(SOURCE MATERIAL)
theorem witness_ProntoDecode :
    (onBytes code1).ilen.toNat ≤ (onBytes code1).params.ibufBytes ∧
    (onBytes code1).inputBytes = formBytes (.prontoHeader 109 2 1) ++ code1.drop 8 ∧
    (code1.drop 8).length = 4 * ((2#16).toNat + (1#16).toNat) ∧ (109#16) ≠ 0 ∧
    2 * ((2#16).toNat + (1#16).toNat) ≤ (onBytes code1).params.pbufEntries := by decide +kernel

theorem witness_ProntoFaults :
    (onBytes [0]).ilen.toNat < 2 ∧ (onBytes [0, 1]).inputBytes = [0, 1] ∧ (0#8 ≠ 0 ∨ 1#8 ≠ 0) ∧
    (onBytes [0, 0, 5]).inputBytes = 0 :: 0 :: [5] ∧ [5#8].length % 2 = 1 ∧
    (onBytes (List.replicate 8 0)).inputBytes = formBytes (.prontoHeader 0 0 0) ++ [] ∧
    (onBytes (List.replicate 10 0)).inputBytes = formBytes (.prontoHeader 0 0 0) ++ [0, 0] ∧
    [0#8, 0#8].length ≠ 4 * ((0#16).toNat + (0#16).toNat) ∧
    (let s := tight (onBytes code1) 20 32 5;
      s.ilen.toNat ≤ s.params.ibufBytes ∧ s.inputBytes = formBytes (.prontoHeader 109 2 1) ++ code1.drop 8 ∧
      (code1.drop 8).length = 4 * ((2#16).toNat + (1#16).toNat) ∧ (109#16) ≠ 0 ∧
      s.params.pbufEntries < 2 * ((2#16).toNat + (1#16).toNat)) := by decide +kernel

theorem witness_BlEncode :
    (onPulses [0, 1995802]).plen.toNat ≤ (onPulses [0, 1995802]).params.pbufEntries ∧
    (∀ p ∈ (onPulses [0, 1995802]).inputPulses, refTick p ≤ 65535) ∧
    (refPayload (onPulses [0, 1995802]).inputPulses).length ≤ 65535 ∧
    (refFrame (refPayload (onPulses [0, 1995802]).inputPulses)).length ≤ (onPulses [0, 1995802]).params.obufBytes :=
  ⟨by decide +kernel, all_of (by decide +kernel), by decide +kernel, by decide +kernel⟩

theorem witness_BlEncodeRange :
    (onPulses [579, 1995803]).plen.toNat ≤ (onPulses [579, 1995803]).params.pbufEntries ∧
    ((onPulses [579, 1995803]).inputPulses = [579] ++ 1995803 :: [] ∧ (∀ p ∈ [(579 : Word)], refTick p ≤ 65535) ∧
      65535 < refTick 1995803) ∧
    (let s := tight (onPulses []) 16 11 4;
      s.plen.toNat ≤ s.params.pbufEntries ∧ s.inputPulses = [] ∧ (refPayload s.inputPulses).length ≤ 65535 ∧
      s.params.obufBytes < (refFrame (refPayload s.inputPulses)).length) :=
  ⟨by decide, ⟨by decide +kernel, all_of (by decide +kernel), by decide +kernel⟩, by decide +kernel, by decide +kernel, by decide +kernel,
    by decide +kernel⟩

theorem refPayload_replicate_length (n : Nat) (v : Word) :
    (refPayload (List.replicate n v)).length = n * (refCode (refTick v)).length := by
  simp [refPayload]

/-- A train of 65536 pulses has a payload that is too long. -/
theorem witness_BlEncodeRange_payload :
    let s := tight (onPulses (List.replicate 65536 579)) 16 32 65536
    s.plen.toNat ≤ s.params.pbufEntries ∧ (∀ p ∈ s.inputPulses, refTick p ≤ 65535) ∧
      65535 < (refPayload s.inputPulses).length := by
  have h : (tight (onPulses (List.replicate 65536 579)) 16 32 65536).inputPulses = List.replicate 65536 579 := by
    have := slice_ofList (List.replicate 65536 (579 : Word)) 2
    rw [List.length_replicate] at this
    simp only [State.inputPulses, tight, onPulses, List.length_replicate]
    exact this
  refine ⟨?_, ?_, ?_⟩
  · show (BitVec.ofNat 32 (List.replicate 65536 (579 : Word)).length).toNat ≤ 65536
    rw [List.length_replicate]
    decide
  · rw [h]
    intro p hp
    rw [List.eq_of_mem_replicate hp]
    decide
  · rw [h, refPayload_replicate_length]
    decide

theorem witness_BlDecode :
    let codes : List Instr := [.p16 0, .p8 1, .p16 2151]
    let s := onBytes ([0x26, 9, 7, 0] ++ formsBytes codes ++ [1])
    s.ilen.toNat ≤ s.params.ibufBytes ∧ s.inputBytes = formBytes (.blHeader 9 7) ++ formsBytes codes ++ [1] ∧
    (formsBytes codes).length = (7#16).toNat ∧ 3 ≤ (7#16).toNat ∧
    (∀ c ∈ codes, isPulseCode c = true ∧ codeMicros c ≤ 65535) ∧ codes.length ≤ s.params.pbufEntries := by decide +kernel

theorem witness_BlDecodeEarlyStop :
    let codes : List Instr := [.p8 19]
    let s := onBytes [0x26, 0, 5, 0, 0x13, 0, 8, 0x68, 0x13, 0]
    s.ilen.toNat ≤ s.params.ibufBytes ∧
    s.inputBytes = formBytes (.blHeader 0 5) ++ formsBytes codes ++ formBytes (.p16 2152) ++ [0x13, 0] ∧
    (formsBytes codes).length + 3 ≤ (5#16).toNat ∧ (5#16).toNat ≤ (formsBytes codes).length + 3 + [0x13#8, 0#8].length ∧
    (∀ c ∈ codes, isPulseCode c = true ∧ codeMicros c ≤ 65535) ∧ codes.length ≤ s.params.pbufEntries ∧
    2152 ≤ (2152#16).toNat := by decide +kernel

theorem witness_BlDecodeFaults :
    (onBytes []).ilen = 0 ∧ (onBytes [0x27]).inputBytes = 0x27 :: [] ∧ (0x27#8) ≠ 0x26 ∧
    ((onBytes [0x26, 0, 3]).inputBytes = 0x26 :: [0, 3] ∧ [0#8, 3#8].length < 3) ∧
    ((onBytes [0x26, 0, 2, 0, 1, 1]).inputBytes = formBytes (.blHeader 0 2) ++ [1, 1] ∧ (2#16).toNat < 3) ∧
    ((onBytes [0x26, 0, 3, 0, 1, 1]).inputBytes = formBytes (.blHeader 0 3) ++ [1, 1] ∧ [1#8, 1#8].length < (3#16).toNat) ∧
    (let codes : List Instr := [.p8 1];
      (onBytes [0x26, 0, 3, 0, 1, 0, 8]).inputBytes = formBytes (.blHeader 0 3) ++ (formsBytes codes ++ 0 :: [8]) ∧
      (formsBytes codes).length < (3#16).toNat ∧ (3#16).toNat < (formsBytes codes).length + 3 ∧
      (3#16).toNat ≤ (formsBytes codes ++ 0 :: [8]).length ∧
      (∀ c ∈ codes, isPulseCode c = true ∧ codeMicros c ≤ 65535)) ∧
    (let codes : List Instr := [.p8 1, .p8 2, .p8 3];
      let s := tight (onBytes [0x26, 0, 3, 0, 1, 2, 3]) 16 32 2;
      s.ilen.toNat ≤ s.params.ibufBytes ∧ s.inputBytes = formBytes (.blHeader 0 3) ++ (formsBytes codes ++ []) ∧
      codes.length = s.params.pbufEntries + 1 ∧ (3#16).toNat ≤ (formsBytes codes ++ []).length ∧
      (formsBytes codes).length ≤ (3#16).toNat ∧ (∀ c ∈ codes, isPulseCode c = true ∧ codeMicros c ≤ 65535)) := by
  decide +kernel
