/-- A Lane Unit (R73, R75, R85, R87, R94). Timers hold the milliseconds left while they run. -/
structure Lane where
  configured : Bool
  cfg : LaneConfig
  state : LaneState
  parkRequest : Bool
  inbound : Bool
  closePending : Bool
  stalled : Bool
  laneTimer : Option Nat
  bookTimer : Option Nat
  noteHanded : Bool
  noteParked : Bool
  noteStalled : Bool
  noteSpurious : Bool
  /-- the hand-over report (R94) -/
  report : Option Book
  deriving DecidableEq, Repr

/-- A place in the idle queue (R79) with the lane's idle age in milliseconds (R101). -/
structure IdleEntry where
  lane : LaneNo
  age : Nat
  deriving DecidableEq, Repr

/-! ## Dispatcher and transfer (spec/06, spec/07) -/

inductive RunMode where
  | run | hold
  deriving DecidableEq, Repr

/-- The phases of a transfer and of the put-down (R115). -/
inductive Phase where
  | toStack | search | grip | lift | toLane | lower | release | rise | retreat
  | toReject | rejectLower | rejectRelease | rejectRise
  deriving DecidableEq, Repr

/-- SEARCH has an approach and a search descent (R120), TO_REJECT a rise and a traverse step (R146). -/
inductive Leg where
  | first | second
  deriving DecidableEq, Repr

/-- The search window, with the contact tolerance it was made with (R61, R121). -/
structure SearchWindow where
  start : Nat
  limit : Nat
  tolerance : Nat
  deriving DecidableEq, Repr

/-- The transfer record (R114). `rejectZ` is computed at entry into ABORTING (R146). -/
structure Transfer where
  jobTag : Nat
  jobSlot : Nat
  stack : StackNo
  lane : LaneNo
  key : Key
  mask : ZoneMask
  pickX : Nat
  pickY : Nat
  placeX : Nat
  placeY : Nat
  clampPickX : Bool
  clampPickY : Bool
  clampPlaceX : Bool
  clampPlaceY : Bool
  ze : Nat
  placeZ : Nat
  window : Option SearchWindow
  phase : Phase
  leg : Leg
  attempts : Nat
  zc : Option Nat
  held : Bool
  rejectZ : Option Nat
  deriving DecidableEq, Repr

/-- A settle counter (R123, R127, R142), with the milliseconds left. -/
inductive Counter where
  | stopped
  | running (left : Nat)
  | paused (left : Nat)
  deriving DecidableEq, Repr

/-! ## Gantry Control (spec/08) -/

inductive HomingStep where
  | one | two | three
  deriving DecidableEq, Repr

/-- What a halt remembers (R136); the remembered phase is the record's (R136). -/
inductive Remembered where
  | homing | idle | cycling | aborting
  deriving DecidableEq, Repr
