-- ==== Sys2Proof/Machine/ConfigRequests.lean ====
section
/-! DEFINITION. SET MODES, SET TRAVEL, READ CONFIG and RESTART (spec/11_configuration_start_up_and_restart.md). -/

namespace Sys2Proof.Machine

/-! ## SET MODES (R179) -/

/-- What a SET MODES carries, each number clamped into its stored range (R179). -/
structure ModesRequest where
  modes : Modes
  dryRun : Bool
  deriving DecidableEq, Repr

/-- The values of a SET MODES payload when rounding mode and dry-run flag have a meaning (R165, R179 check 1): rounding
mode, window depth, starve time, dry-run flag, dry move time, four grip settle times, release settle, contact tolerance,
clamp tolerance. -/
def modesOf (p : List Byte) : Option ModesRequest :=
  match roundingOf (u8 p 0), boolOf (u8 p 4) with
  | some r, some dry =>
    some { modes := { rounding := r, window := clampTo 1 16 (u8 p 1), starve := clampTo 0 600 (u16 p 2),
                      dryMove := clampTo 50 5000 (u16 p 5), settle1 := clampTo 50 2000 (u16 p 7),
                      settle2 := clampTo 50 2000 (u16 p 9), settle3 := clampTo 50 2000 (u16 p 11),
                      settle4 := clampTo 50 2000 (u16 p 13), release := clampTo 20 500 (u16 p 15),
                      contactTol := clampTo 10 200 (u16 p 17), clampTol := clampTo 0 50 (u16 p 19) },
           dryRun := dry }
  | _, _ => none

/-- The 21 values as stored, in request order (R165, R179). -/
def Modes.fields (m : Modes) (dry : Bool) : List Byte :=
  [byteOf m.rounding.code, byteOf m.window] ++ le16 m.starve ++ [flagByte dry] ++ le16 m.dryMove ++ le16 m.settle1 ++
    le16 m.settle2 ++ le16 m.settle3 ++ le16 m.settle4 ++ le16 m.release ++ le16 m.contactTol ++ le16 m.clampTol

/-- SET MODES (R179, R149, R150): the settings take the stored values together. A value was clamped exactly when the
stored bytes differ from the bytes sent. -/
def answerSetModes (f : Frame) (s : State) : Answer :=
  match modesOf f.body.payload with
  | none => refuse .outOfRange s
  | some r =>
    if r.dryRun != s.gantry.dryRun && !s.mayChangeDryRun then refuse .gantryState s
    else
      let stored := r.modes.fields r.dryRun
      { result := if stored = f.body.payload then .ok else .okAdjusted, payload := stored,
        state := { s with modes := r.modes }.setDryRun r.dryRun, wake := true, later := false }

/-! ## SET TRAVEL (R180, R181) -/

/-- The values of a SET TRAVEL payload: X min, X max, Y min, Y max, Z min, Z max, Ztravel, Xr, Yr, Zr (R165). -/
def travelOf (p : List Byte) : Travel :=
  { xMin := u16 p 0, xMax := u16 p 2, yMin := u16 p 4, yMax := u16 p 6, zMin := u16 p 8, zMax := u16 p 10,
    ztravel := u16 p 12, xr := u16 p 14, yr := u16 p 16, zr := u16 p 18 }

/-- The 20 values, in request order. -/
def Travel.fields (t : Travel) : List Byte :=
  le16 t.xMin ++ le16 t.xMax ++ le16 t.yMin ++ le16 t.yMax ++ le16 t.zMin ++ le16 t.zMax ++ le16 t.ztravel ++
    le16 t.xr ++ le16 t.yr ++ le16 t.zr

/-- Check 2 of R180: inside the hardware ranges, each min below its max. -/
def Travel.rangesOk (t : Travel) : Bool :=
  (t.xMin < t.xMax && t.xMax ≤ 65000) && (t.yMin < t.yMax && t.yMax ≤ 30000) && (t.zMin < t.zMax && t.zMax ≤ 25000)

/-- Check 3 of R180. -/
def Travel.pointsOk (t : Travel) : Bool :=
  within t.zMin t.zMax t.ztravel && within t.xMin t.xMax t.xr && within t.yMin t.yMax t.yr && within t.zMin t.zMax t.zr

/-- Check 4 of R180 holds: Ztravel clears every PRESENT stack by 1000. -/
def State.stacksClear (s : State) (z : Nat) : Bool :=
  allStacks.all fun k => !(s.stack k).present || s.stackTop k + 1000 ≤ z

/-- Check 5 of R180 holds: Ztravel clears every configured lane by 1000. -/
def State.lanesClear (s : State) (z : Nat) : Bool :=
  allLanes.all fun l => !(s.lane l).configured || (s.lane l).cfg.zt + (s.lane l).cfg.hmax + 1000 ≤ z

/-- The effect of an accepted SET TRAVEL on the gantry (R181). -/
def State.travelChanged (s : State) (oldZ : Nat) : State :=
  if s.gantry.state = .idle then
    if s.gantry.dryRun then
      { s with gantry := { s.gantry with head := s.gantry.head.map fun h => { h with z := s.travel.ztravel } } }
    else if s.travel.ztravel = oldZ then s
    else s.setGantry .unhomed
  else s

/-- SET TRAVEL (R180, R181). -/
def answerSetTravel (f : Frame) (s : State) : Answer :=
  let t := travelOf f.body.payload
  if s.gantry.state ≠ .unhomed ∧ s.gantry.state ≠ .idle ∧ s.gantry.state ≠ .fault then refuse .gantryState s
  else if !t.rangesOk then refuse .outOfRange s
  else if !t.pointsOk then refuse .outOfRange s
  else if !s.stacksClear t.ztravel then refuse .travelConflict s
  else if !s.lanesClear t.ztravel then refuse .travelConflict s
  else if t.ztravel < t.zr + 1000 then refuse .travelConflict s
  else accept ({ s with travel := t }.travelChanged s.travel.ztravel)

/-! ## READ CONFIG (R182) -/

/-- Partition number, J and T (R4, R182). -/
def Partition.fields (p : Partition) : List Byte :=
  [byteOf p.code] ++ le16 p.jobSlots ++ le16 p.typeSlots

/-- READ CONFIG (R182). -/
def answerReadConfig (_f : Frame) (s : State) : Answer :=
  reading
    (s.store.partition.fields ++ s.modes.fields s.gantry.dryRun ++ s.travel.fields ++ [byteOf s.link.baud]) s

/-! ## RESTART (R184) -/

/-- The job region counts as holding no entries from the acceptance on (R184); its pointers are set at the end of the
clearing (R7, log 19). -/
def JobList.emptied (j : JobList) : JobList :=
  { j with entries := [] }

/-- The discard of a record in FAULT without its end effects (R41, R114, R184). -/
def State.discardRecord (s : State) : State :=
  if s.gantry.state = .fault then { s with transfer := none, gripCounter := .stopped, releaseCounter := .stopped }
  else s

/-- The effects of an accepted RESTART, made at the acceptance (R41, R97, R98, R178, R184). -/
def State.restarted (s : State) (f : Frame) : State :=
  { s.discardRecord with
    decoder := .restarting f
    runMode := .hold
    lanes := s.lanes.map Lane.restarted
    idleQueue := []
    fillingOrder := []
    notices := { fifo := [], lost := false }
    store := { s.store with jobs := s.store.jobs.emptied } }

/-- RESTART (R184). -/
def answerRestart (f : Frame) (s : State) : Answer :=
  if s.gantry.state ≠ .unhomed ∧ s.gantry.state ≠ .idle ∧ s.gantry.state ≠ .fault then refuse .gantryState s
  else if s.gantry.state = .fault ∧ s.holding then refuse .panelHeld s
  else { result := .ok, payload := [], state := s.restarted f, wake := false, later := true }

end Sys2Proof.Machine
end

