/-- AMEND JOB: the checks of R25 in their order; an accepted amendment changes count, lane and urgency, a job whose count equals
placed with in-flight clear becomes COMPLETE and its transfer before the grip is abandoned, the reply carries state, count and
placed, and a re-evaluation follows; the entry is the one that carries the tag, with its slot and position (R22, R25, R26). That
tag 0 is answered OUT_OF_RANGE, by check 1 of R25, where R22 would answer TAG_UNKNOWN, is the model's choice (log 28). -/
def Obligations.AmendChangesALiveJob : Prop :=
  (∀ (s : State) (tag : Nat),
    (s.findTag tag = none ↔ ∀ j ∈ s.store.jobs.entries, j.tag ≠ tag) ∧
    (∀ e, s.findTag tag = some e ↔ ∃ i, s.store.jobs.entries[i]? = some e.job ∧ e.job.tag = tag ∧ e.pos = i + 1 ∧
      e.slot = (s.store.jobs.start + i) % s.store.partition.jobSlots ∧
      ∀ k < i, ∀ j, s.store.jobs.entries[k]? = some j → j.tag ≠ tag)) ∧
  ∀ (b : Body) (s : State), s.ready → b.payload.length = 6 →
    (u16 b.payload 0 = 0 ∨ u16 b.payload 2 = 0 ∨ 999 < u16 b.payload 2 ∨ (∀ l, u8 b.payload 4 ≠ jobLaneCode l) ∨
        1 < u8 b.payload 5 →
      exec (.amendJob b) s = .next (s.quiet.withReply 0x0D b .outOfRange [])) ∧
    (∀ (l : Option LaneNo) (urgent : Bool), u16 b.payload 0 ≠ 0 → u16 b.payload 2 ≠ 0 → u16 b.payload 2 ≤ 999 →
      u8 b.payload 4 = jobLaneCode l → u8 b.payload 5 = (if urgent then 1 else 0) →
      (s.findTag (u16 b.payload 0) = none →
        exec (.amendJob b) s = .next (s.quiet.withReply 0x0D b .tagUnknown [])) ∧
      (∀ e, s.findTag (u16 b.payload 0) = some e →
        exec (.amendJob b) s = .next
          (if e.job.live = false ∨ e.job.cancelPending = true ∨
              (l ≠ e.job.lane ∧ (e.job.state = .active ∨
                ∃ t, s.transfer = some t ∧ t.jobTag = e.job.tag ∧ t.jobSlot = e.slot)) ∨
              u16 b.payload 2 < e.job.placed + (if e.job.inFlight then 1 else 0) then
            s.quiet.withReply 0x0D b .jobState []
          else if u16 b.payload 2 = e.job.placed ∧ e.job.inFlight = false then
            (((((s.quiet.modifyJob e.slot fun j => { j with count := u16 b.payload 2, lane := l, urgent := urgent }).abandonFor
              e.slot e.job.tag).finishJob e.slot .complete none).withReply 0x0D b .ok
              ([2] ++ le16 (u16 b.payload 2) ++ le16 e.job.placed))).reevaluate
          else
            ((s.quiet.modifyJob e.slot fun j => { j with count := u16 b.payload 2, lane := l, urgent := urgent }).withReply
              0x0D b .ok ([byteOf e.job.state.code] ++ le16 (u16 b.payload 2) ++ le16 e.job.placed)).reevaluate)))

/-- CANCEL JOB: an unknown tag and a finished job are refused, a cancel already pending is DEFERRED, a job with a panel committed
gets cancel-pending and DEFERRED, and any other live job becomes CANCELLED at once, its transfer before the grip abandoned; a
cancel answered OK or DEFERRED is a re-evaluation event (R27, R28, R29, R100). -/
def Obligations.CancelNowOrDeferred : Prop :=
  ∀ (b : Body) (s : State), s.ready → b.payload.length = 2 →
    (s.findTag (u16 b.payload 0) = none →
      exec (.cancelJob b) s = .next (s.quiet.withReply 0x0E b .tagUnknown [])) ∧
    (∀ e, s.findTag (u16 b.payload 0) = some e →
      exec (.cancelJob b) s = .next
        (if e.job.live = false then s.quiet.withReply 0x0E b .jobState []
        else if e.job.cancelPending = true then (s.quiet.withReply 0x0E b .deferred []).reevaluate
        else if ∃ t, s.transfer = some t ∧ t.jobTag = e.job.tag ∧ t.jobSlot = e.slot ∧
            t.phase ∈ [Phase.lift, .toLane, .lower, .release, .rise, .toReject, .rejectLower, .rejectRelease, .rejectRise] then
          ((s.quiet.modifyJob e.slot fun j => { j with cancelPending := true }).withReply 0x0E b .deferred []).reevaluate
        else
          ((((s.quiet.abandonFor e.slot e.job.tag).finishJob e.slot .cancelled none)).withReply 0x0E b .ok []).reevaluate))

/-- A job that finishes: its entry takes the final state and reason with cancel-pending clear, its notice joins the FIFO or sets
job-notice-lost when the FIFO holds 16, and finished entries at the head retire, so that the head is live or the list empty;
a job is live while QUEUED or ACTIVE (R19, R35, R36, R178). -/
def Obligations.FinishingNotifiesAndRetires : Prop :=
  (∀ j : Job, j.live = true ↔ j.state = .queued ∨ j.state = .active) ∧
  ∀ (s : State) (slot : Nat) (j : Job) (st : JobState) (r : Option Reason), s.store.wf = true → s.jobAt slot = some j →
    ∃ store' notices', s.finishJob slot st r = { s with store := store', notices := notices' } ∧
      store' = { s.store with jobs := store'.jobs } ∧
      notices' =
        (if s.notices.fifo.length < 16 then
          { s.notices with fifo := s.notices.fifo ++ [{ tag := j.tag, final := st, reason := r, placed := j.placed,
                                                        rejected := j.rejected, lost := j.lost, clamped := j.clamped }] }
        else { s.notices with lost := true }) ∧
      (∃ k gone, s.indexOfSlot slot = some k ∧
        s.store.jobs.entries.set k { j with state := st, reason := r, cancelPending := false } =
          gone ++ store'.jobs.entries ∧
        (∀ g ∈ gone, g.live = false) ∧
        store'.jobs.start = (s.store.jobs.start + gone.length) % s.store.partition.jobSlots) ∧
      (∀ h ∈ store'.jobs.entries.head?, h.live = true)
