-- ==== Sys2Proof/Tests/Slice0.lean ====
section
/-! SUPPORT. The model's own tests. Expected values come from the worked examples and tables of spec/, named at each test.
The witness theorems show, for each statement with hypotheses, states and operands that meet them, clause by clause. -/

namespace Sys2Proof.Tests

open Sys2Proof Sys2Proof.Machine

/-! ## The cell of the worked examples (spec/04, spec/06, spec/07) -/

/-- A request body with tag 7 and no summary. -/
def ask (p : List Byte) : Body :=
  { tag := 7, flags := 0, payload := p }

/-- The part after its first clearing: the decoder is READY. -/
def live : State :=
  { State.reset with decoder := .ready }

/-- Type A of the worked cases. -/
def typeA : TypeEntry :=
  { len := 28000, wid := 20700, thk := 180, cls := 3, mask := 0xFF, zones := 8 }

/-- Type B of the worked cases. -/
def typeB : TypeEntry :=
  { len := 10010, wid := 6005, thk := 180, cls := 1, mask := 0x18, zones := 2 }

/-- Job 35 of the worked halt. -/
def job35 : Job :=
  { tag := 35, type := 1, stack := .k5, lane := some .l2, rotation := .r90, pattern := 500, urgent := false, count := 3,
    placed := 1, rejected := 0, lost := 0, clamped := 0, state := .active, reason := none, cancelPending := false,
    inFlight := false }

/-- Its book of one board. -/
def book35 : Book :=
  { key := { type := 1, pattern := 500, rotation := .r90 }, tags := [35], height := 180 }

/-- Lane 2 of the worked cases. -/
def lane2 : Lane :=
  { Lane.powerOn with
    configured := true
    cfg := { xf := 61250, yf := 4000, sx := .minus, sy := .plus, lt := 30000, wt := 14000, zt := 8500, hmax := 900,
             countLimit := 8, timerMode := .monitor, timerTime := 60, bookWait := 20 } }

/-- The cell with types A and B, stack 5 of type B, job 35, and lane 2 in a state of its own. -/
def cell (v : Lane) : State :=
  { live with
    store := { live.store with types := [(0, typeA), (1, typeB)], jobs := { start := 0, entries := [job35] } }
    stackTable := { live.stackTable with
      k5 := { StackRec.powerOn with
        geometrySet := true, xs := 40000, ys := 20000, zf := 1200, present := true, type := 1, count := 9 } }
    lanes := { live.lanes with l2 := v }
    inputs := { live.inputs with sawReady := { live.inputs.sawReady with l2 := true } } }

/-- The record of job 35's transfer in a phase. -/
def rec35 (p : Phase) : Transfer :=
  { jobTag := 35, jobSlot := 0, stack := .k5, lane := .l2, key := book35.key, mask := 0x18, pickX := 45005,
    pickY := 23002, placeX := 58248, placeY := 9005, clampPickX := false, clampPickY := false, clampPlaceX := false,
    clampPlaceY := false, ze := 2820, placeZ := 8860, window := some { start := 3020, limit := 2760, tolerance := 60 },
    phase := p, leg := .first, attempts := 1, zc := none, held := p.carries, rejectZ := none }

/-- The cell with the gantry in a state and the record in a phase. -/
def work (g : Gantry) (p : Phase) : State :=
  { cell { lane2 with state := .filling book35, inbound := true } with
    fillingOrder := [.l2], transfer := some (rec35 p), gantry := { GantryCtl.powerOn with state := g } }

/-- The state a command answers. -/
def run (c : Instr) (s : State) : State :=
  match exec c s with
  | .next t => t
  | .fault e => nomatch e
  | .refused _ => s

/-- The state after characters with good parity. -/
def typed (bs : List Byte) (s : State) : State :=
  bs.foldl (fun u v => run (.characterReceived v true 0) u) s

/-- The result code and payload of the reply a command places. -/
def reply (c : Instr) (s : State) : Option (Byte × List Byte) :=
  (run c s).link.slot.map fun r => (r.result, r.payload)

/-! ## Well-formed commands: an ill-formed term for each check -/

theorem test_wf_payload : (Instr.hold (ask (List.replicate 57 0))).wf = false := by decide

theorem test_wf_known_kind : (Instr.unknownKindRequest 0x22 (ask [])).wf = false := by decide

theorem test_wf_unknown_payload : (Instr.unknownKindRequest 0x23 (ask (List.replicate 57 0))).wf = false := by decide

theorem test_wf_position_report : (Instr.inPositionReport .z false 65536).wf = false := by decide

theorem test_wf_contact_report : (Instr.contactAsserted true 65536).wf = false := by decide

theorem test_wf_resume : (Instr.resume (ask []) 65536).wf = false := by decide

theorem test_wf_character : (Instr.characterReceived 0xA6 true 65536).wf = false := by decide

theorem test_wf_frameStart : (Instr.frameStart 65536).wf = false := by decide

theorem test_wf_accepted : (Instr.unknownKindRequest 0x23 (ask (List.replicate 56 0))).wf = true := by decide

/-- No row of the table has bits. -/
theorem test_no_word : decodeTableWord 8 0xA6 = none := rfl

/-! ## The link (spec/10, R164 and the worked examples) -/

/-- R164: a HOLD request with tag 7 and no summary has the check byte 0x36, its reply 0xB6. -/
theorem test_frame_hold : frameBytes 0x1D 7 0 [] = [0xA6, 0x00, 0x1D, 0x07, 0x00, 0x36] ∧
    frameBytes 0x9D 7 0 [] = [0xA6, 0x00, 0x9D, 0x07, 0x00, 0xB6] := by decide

(INSTRUCTIONS TO FOLLOW) All that is wanted is an exact copy of the lines above from the one with "request order. -/" through the one with "def State.lanesClear (s", with both ends included.

(RESPONSE BELOW)
/-- The 20 values, in request order. -/
def Travel.fields (t : Travel) : List Byte :=
  le16 t.xMin ++ le16 t.xMax ++ le16 t.yMin ++ le16 t.yMax ++ le16 t.zMin ++ le16 t.zMax ++ le16 t.ztravel ++
    le16 t.xr ++ le16 t.yr ++ le16 t.zr

/-- Check 2 of R180: inside the hardware ranges, each min below its max. -/
def Travel.rangesOk (t : Travel) : Bool :=
  (t.xMin < t.xMax && t.xMax ≤ 65000) && (t.yMin < t.yMax && t.yMax ≤ 30000) && (t.zMin < t.zMax && t.zMax ≤ 25000)

/-- Check 3 of R180. -/
def Travel.pointsOk (t : Travel) : Bool :=
  within t.zMin t.zMax t.ztravel && within t.xMin t.xMax t.xr && within t.yMin t.yMax t.yr && within t.zMin t.zMax t.zr

/-- Check 4 of R180 holds: Ztravel clears every PRESENT stack by 1000. -/
def State.stacksClear (s : State) (z : Nat) : Bool :=
  allStacks.all fun k => !(s.stack k).present || s.stackTop k + 1000 ≤ z

/-- Check 5 of R180 holds: Ztravel clears every configured lane by 1000. -/
def State.lanesClear (s : State) (z : Nat) : Bool :=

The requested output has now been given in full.